Exercise data section start
/-! ### putLink -/
@[simp] theorem putLink_pending (l : Nat) (x : Link) : (putLink s l x).pending = s.pending := rfl
@[simp] theorem putLink_out (l : Nat) (x : Link) : (putLink s l x).out = s.out := rfl
@[simp] theorem putLink_free (l : Nat) (x : Link) : (putLink s l x).free = s.free := rfl
@[simp] theorem putLink_ids (l : Nat) (x : Link) : (putLink s l x).ids = s.ids := rfl
@[simp] theorem putLink_clk (l : Nat) (x : Link) : (putLink s l x).clk = s.clk := rfl
@[simp] theorem putLink_time (l : Nat) (x : Link) : (putLink s l x).time = s.time := rfl
@[simp] theorem putLink_pwr (l : Nat) (x : Link) : (putLink s l x).pwr = s.pwr := rfl
@[simp] theorem putLink_opt (l : Nat) (x : Link) : (putLink s l x).opt = s.opt := rfl
@[simp] theorem putLink_boot (l : Nat) (x : Link) : (putLink s l x).boot = s.boot := rfl
@[simp] theorem putLink_flash (l : Nat) (x : Link) : (putLink s l x).flash = s.flash := rfl
@[simp] theorem putLink_dop (l : Nat) (x : Link) : (putLink s l x).dop = s.dop := rfl
@[simp] theorem putLink_pcie (l : Nat) (x : Link) : (putLink s l x).pcie = s.pcie := rfl
@[simp] theorem putLink_run (l : Nat) (x : Link) : (putLink s l x).run = s.run := rfl
@[simp] theorem putLink_fail (l : Nat) (x : Link) : (putLink s l x).fail = s.fail := rfl
@[simp] theorem putLink_grp (l : Nat) (x : Link) : (putLink s l x).grp = s.grp := rfl
@[simp] theorem putLink_cores (l : Nat) (x : Link) : (putLink s l x).cores = s.cores := rfl
@[simp] theorem putLink_map (l : Nat) (x : Link) : (putLink s l x).map = s.map := rfl
@[simp] theorem putLink_mem (l : Nat) (x : Link) : (putLink s l x).mem = s.mem := rfl
@[simp] theorem putLink_noc (l : Nat) (x : Link) : (putLink s l x).noc = s.noc := rfl
@[simp] theorem putLink_trapped (l : Nat) (x : Link) : (putLink s l x).trapped = s.trapped := rfl
@[simp] theorem putLink_intg (l : Nat) (x : Link) : (putLink s l x).intg = s.intg := rfl
@[simp] theorem putLink_coreStats (l : Nat) (x : Link) : (putLink s l x).coreStats = s.coreStats := rfl
@[simp] theorem putLink_dieStats (l : Nat) (x : Link) : (putLink s l x).dieStats = s.dieStats := rfl
@[simp] theorem putLink_life (l : Nat) (x : Link) : (putLink s l x).life = s.life := rfl
@[simp] theorem putLink_cages (l : Nat) (x : Link) : (putLink s l x).cages = s.cages := rfl

/-! ### setXfer -/
@[simp] theorem setXfer_pending (x n : Nat) : (setXfer s x n).pending = s.pending := rfl
@[simp] theorem setXfer_out (x n : Nat) : (setXfer s x n).out = s.out := rfl
@[simp] theorem setXfer_free (x n : Nat) : (setXfer s x n).free = s.free := rfl
@[simp] theorem setXfer_ids (x n : Nat) : (setXfer s x n).ids = s.ids := rfl
@[simp] theorem setXfer_clk (x n : Nat) : (setXfer s x n).clk = s.clk := rfl
@[simp] theorem setXfer_time (x n : Nat) : (setXfer s x n).time = s.time := rfl
@[simp] theorem setXfer_pwr (x n : Nat) : (setXfer s x n).pwr = s.pwr := rfl
@[simp] theorem setXfer_opt (x n : Nat) : (setXfer s x n).opt = s.opt := rfl
@[simp] theorem setXfer_boot (x n : Nat) : (setXfer s x n).boot = s.boot := rfl
@[simp] theorem setXfer_flash (x n : Nat) : (setXfer s x n).flash = s.flash := rfl
@[simp] theorem setXfer_dop (x n : Nat) : (setXfer s x n).dop = s.dop := rfl
@[simp] theorem setXfer_pcie (x n : Nat) : (setXfer s x n).pcie = s.pcie := rfl
@[simp] theorem setXfer_run (x n : Nat) : (setXfer s x n).run = s.run := rfl
@[simp] theorem setXfer_fail (x n : Nat) : (setXfer s x n).fail = s.fail := rfl
@[simp] theorem setXfer_grp (x n : Nat) : (setXfer s x n).grp = s.grp := rfl
@[simp] theorem setXfer_cores (x n : Nat) : (setXfer s x n).cores = s.cores := rfl
@[simp] theorem setXfer_map (x n : Nat) : (setXfer s x n).map = s.map := rfl
@[simp] theorem setXfer_mem (x n : Nat) : (setXfer s x n).mem = s.mem := rfl
@[simp] theorem setXfer_noc (x n : Nat) : (setXfer s x n).noc = s.noc := rfl
@[simp] theorem setXfer_trapped (x n : Nat) : (setXfer s x n).trapped = s.trapped := rfl
@[simp] theorem setXfer_intg (x n : Nat) : (setXfer s x n).intg = s.intg := rfl
@[simp] theorem setXfer_coreStats (x n : Nat) : (setXfer s x n).coreStats = s.coreStats := rfl
@[simp] theorem setXfer_dieStats (x n : Nat) : (setXfer s x n).dieStats = s.dieStats := rfl
@[simp] theorem setXfer_life (x n : Nat) : (setXfer s x n).life = s.life := rfl
@[simp] theorem setXfer_cages (x n : Nat) : (setXfer s x n).cages = s.cages := rfl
Exercise data section end
When you reach the line in the material above that holds "x).ids = s.ids := rfl", begin reproducing lines exactly, and stop after the line that holds "x).cores = s.cores := rfl".

=== Answer section ===
@[simp] theorem putLink_ids (l : Nat) (x : Link) : (putLink s l x).ids = s.ids := rfl
@[simp] theorem putLink_clk (l : Nat) (x : Link) : (putLink s l x).clk = s.clk := rfl
@[simp] theorem putLink_time (l : Nat) (x : Link) : (putLink s l x).time = s.time := rfl
@[simp] theorem putLink_pwr (l : Nat) (x : Link) : (putLink s l x).pwr = s.pwr := rfl
@[simp] theorem putLink_opt (l : Nat) (x : Link) : (putLink s l x).opt = s.opt := rfl
@[simp] theorem putLink_boot (l : Nat) (x : Link) : (putLink s l x).boot = s.boot := rfl
@[simp] theorem putLink_flash (l : Nat) (x : Link) : (putLink s l x).flash = s.flash := rfl
@[simp] theorem putLink_dop (l : Nat) (x : Link) : (putLink s l x).dop = s.dop := rfl
@[simp] theorem putLink_pcie (l : Nat) (x : Link) : (putLink s l x).pcie = s.pcie := rfl
@[simp] theorem putLink_run (l : Nat) (x : Link) : (putLink s l x).run = s.run := rfl
@[simp] theorem putLink_fail (l : Nat) (x : Link) : (putLink s l x).fail = s.fail := rfl
@[simp] theorem putLink_grp (l : Nat) (x : Link) : (putLink s l x).grp = s.grp := rfl
@[simp] theorem putLink_cores (l : Nat) (x : Link) : (putLink s l x).cores = s.cores := rfl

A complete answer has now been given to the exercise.